Aminoglycoside antibiotics (AGAs) exhibit nephrotoxicity primarily in the proximal tubule (PT). We have previously shown that the extracellular calcium sensing receptor (CaR), which is stimulated by AGAs including gentamicin and neomycin, is expressed on the apical membrane of rat proximal tubules and in proximal tubular-derived cell lines. To investigate whether altered CaR expression accompanies AGA treatment, we studied the effect of chronic gentamicin administration on the CaR content of a membrane fraction of renal cortex. This fraction is known to be enriched (85-90 %) for PT brush-border vesicles but includes proximal and distal intracellular vesicles (Biber et al. 1981).

Male Sprague-Dawley rats received single, daily, subcutaneous injections of either 50 mg kg^-1 gentamicin or 0.9 % saline vehicle for 1, 3 or 6 days according to the provisions of the UK Animal Procedures Act (1986). Animals were humanely killed by cervical dislocation either under anaesthesia using pentobarbitone (50 mg kg^-1 I.P.) or following stunning. Kidneys were collected and brush-border vesicle-enriched membranes (BBM) prepared from cortex as described by Biber et al. (1981). Protein equivalent aliquots of BBM from control and gentamicin-treated rats were processed for semi-quantitative immunoblotting using an antibody to CaR. In addition, the expression levels of the divalent metal transporter, DMT1, present in the PT (Ferguson et al. 2001), and that of a distal tubule-marker, the sodium chloride co-transporter NCCT, were also tested. Relative immunoreactivity was quantified by densitometry and expressed as percentage change ± S.E.M., with statistical significance determined by paired t test (N = 3-4 unless otherwise stated).
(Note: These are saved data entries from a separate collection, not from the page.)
-- ==== Sys2Proof/Machine/ReadPath.lean ====
section
/-! DEFINITION. Where a unit of a namespace is read from, and the commands that read: Read, Compare, Verify, and the merge of a
512-byte write (R14, R98, R134, R149, R154, R155, R169, R178, R305, R325). -/

namespace Sys2Proof.Machine

/-- What a lookup finds. -/
inductive Source where
  /-- Data of an earlier committed write, in clear (R98). -/
  | buffer (bytes : List Byte)
  | pool (p u : Nat)
  | basin (pair off : Nat)
  | dealloc | lost
  | invalid (entry : Nat)
  deriving DecidableEq, Repr

/-- A part is still served from its buffer: its write passed its commit point and holds its claims (R14, R94, R98). -/
def Chip.buffered (c : Chip) (p : Part) : Bool :=
  (c.ctx p.tag).any fun x => x.committed && x.commit == some p.commit

/-- The newest buffered part that covers a unit (R98). -/
def Chip.bufferOf (c : Chip) (nsid : Nat) (zone : Option Nat) (u : Nat) : Option Part :=
  ((c.z.parts.map (·.2)).filter fun p =>
    p.nsid == nsid && p.zone == zone && decide (p.first ≤ u ∧ u < p.first + p.len) && c.buffered p).foldl (init := none) fun best p =>
      match best with
      | none => some p
      | some b => if p.seq > b.seq then some p else some b

/-- The basin place of a unit of a zone: the newest copy of it in the zone's tail pair. -/
def Chip.tailAt (c : Chip) (g u : Nat) : Option (Nat × Nat) :=
  let own := (pget c.z.zPairs g).bind fun i => (c.pair i).bind fun q =>
    ((q.units.filter fun e => e.2.1 == u).getLast?).map fun e => (i, e.1)
  let found := ((c.zone g).lands.find? fun l => decide (l.1 ≤ u ∧ u < l.1 + l.2.1)).map fun l => (l.2.2.1, l.2.2.2 + (u - l.1))
  if own.isSome then own else found

/-- The lookup of a conventional unit by map index (R149, R155). -/
def Chip.lookConv (c : Chip) (nsid i : Nat) : Source :=
  match c.bufferOf nsid none i with
  | some p => .buffer (p.sb.getD (i - p.first) [])
  | none =>
    match mapDecode (c.mapAt i) with
    | .pool p u => .pool p u
    | .basin q o => .basin q o
    | .dealloc => .dealloc
    | .lost => .lost
    | .invalid => .invalid (c.mapAt i)

/-- The lookup of a unit of a zone by arithmetic (R134, R138, R186). -/
def Chip.lookZone (c : Chip) (nsid g u : Nat) : Source :=
  let z := c.zone g
  if u ≥ z.wpOff || z.filled.any fun f => decide (f.1 ≤ u ∧ u < f.1 + f.2) then .dealloc
  else if z.lostRows.contains (u / 1024) then .lost
  else match c.bufferOf nsid (some g) u with
    | some p => .buffer (p.sb.getD (u - p.first) [])
    | none =>
      match z.pool with
      | some p => if ((c.pool p).map Pool.done).any (·.contains (u / 1024)) then .pool p u
          else match c.tailAt g u with
            | some (q, o) => .basin q o
            | none => .dealloc
      | none => .dealloc

/-- The lookup of unit `k` (4 KiB, from LBA 0) of a namespace. -/
def Chip.look (c : Chip) (nsid : Nat) (ns : NsRec) (k : Nat) : Source :=
  if ns.zoned then c.lookZone nsid (ns.zbase + k / 0x80000) (k % 0x80000) else c.lookConv nsid (ns.base + k)

/-- The unit a read of deallocated LBAs returns: zeros, and where the format has protection information, the guard over the zeros,
application tag 0xFFFF and reference tag 0xFFFF_FFFF (R154). -/
def deallocUnit (fmt : Nat) : List Byte :=
  let ones := List.replicate 6 (0xFF : Byte)
  let pi := fun n => Config.piGuard fmt (List.replicate n 0) ++ ones
  match fmt with
  | 1 => List.replicate 4096 0 ++ pi 4096
  | 2 => List.replicate 4096 0 ++ pi 4096
  | 3 => List.replicate 4096 0 ++ List.replicate 48 0 ++ pi 4096
  | 5 => List.replicate 4096 0 ++ (List.range 8).flatMap fun _ => pi 512
  | _ => []

/-- The chunk of a unit of a cistern pair: 16 units fill a pSLC page (R168, R279). -/
def pairChunkAt (cist off : Nat) : Chunk := ⟨cist / 4096, cist % 4096, off / 16, off % 16, true⟩

/-- A read of one code unit, before it reaches SCHED. -/
def mkRd (f : RdFor) (ch : Chunk) (place : Option (Nat × Nat × Nat)) (other : Option Chunk) (expect : Nat × Nat) (deg : Bool) : Rd where
  for_ := f
  here := false
  cls := .b
  at_ := ch
  place := place
  other := other
  expect := expect
  arrived := 0
  deadline := none
  op := none
  level := 0
  parts := []
  got := []
  spill := false
  degraded := deg
  failed := []
  await := false
  pinKey := 0
  idx := 0
  best := 0
  weight := 2 ^ 16
  mismatch := false

/-- Post a read: its pool or cistern is pinned with the lookup (R325). -/
def Chip.newRd (c : Chip) (r : Rd) : Chip × Nat :=
  let i := c.m.nextRd
  let key := match r.place with
    | some (p, _, _) => p
    | none => cisternKey r.at_.die r.at_.block
  ((c.modM fun m => { m with rds := pset m.rds i { r with pinKey := key }, nextRd := i + 1 }).pin key, i)

/-- A read ends: its pin goes (R325). -/
def Chip.endRd (c : Chip) (i : Nat) : Chip :=
  match pget c.m.rds i with
  | some r => (c.modM fun m => { m with rds := pdel m.rds i }).unpin r.pinKey
  | none => c

/-- The read of a pool's unit: its chunk, or a degraded read where the chunk is reconstructed (R355, R358). -/
def Chip.poolRd (c : Chip) (f : RdFor) (p u : Nat) (expect : Nat × Nat) : Rd :=
  let place := some (p, rowOfUnit u, stripOfUnit u)
  match c.unitChunk p u with
  | some ch => mkRd f ch place none expect false
  | none => mkRd f ⟨0, 0, rowOfUnit u, cuOfUnit u, false⟩ place none expect true

/-- The read of a basin unit, with its other copy (R169). -/
def Chip.basinRd (c : Chip) (f : RdFor) (pair off : Nat) (expect : Nat × Nat) : Rd :=
  let q := c.pair pair
  mkRd f (pairChunkAt ((q.map PairRec.a).getD 0) off) none (q.map fun q => pairChunkAt q.b off) expect false

/-- Post the read a lookup calls for, if it names the medium. -/
def Chip.readSource (c : Chip) (f : RdFor) (s : Source) (expect : Nat × Nat) : Chip :=
  match s with
  | .pool p u => (c.newRd (c.poolRd f p u expect)).1
  | .basin q o => (c.newRd (c.basinRd f q o expect)).1
  | _ => c

/-- The first and the number of 4 KiB units of an LBA range. -/
def firstUnit (per slba : Nat) : Nat := slba / per
def unitCount (per slba n : Nat) : Nat := (slba + n - 1) / per + 1 - slba / per

/-- A protection-information failure as a status. -/
def piStatus (k : Nat) : Status := if k = 0 then .success else if k = 1 then .guardError else if k = 2 then .appTagError else .refTagError

/-- The check of a unit of a command against its PRINFO (R98). -/
def Chip.piOf (c : Chip) (x : Ctx) (k : Nat) (u : List Byte) : Status :=
  match c.ns x.nsid with
  | some n =>
    if metaBytes n.fmt = 0 then .success
    else piStatus (Config.piCheck n.fmt (bitsOf (x.dw 12) 29 26) (k * lbasPerUnit n.fmt) u)
  | none => .success

/-- A Compare matches when the units the host sent equal those read, over the LBAs compared. -/
def compareOk (x : Ctx) : Bool := x.units.all fun e => trimZeros ((pget x.host e.1).getD []) == trimZeros e.2

/-- A reading command completes when no unit is outstanding, and a Compare when the host's data is there too. -/
def Chip.readCheck (c : Chip) (t : Nat) : Chip :=
  match c.ctx t with
  | some x =>
    if x.st = .media && x.waiting.isEmpty && (x.kind = .read || x.kind = .verify) then c.complete t x.status
    else if x.st = .media && x.waiting.isEmpty && x.kind = .compare && (x.dataIn || x.status != .success) then
      c.complete t (if x.status != .success then x.status else if compareOk x then .success else .compareFailure)
    else c
  | none => c

/-- The first error of a command stays. -/
def Ctx.err (x : Ctx) (s : Status) : Ctx := if x.status = .success then { x with status := s } else x

/-- A unit of a reading command arrives in clear, or fails with a status: data goes to the host (R102), a Compare keeps it. -/
def Chip.unitArrives (c : Chip) (t j : Nat) (u : List Byte) (err : Status) (checked : Bool) : Chip :=
  match c.ctx t with
  | none => c
  | some x =>
    let per := c.perOf x.nsid
    let k := firstUnit per (sqeSlba x.sqe) + j
    let st := if err != .success then err else if checked then c.piOf x k u else .success
    let c := if x.kind = .read && st = .success then c.emit (.hostData t j u) else c
    (c.modCtx t fun x => Ctx.err { x with
      waiting := x.waiting.filter (· != j)
      units := if x.kind = .compare && st = .success then pset x.units j u else x.units } st).readCheck t

/-- What a lost LBA answers (R120, R155, R367). -/
def lostStatus (k : CmdKind) : Status := if k = .verify then .rowLost else .unrecoveredRead

/-- INVALID_MAP_ENTRY (R149): the functions of the namespace are fenced with cause 0x3, event 0x200E. -/
def Chip.badMapEntry (c : Chip) (nsid lba entry : Nat) : Chip :=
  (c.attached nsid).foldl (fun c f => c.fence f 3) (c.post srcZmap 0x200E [nsid, lba, entry])

/-- One unit of a reading command: from a buffer, as deallocated, or from the medium. -/
def Chip.readUnit (t : Nat) (nsid : Nat) (ns : NsRec) (k0 : Nat) (c : Chip) (j : Nat) : Chip :=
  match c.ctx t with
  | none => c
  | some x =>
    let lba := (k0 + j) * lbasPerUnit ns.fmt
    match c.look nsid ns (k0 + j) with
    | .buffer b => (c.modCtx t fun x => { x with bufferHit := true }).unitArrives t j b .success true
    | .dealloc => c.unitArrives t j (deallocUnit ns.fmt) .success false
    | .lost => c.unitArrives t j [] (lostStatus x.kind) false
    | .invalid e => c.badMapEntry nsid lba e
    | s => c.readSource (.host t j) s (nsid, lba)

/-- Zones of a range of LBAs. -/
def NsRec.zonesOf (n : NsRec) (r : LbaRange) : List Nat :=
  (List.range (r.last / 0x80000 + 1 - r.first / 0x80000)).map (n.zbase + r.first / 0x80000 + ·)

/-- A reading command whose claims are granted reads each unit (R98, R134). A range with an Offline zone returns nothing. -/
def Chip.startRead (c : Chip) (t : Nat) : Chip :=
  match c.ctx t with
  | none => c
  | some x =>
    match c.ns x.nsid with
    | none => c
    | some ns =>
      if ns.zoned && x.ranges.any fun r => (ns.zonesOf r).any fun g => (c.zone g).st == .zso then c.complete t .zoneOffline
      else
        let per := lbasPerUnit ns.fmt
        let k0 := firstUnit per (sqeSlba x.sqe)
        let n := unitCount per (sqeSlba x.sqe) (sqeNlb x.sqe)
        let c := c.modCtx t fun x => { x with st := .media, waiting := List.range n }
        (List.range n).foldl (Chip.readUnit t x.nsid ns k0) c

/-! Writes of 512-byte formats cover units in part (R178) -/

/-- A unit with the LBAs `lo` to `hi - 1` of it taken from new data. -/
def overlay (old new : List Byte) (lo hi : Nat) : List Byte :=
  trimZeros (((padTo 4160 old).zip (padTo 4160 new)).zipIdx.map fun x =>
    let l := if x.2 < 4096 then x.2 / 512 else (x.2 - 4096) / 8
    if lo ≤ l ∧ l < hi then x.1.2 else x.1.1)

/-- The LBAs of unit `j` of a write that it covers. -/
def coveredOf (per slba n j : Nat) : Nat × Nat :=
  let k := slba / per + j
  (max slba (k * per) - k * per, min (slba + n) (k * per + per) - k * per)

/-- Units of a write that it covers in part. -/
def partialUnits (per slba n : Nat) : List Nat :=
  (List.range (unitCount per slba n)).filter fun j => coveredOf per slba n j != (0, per)

/-- A write's data is complete: each unit merged with the old contents of the LBAs it does not cover; the write passes its commit
point if the rest holds. The wait for energy starts (R99, R101). -/
def Chip.dataComplete (c : Chip) (t : Nat) : Chip :=
  match c.ctx t with
  | none => c
  | some x =>
    let per := c.perOf x.nsid
    let slba := sqeSlba x.sqe
    let unit := fun j =>
      let new := (pget x.host j).getD []
      let w := coveredOf per slba (sqeNlb x.sqe) j
      if per = 1 || w = (0, per) then new else overlay ((pget x.merge j).getD []) new w.1 w.2
    let us := (List.range (unitCount per slba (sqeNlb x.sqe))).foldl (fun m j => pset m j (unit j)) []
    (c.modCtx t fun x => { x with
      units := us, dataIn := true
      st := if x.admitted then x.st else .admission
      admitAt := some c.now }).tryCommit t

/-- Data is in and claims are granted: units covered in part are read first, then the data is complete; old contents that are lost end the
command (log 81). A write that finds the retry region full waits (R163). -/
def Chip.dataGo (c : Chip) (t : Nat) : Chip :=
  match c.ctx t with
  | none => c
  | some x =>
    match c.ns x.nsid with
    | none => c
    | some ns =>
      if x.dataIn || x.host.isEmpty || x.seq.isNone || x.committed || !x.mergeWait.isEmpty then c
      else if c.retryBytes + x.dlen > c.retrySize then
        if c.z.retryQ.contains t then c else c.modZ fun z => { z with retryQ := z.retryQ ++ [t] }
      else
        let c := c.modZ fun z => { z with retryQ := z.retryQ.filter (· != t) }
        let per := lbasPerUnit ns.fmt
        let js := (partialUnits per (sqeSlba x.sqe) (sqeNlb x.sqe)).filter fun j => (pget x.merge j).isNone
        let k0 := firstUnit per (sqeSlba x.sqe)
        let one := fun (c : Chip) (j : Nat) =>
          match c.look x.nsid ns (k0 + j) with
          | .buffer b => c.modCtx t fun x => { x with merge := pset x.merge j b }
          | .dealloc => c.modCtx t fun x => { x with merge := pset x.merge j (deallocUnit ns.fmt) }
          | .lost => c
          | .invalid e => c.badMapEntry x.nsid ((k0 + j) * per) e
          | s => (c.modCtx t fun x => { x with mergeWait := x.mergeWait ++ [j] }).readSource (.merge t j) s (x.nsid, (k0 + j) * per)
        if js.any fun j => c.look x.nsid ns (k0 + j) == .lost then c.failCmd t .unrecoveredRead
        else
        let c := js.foldl one c
        if (c.ctx t).any fun x => x.mergeWait.isEmpty then c.dataComplete t else c

/-- Room in the retry region: writes that wait for it go on, in order (R163). -/
def Chip.retryGo (c : Chip) : Chip := c.z.retryQ.foldl (fun c t => c.dataGo t) c

/-- The old contents of a unit arrive, or cannot be read: then the write ends with Unrecovered Read Error and has no effect. -/
def Chip.mergeArrives (c : Chip) (t j : Nat) (u : List Byte) (ok : Bool) : Chip :=
  match c.ctx t with
  | none => c
  | some _ =>
    if ok then
      let c := c.modCtx t fun x => { x with merge := pset x.merge j u, mergeWait := x.mergeWait.filter (· != j) }
      if (c.ctx t).any fun x => x.mergeWait.isEmpty then c.dataComplete t else c
    else c.failCmd t .unrecoveredRead

end Sys2Proof.Machine
end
The CaR content of BBM was not significantly changed 24 h after a single gentamicin injection, but was reduced at day 3 (-23 ± 5 %) with the change tending towards significance (P = 0.07) and was normal again by day 6 (-10 ± 8 %, n.s.).

The expression of DMT1 in BBM was also unchanged on day 1 (-3 ± 10 %, n.s.) but was elevated on day 3 (+48 ± 1 %, P < 0.02), remaining elevated at day 6 (+109 ± 40 %, P < 0.05). This was confirmed by immunofluorescence microscopy, which showed elevated intracellular anti-DMT1 immunoreactivity in proximal tubule of rats treated with gentamicin for 6 days. Expression of NCCT was unchanged at both time points tested (day 1, -3 ± 9 %, n.s.; day 3, +5 ± 12 %, n.s.; n = 2-3).

These data demonstrate altered CaR and DMT1 expression, but not that of NCCT, in renal cortex resulting from chronic gentamicin treatment. Changes in CaR expression could account for the hypercalciuria and hypermagnesiuria, which frequently accompany AGA treatment. In addition, upregulation of DMT1, known to transport iron in the kidney (Ferguson et al. 2001), could alter iron homeostasis and therefore contribute to iron-mediated free radical formation. Finally, it will be necessary to determine whether the apparent CaR downregulation is a direct result of chronic receptor activation or a downstream effect of gentamicin exposure. Work is currently underway to test these hypotheses.

This work was supported by a grant from The Wellcome Trust.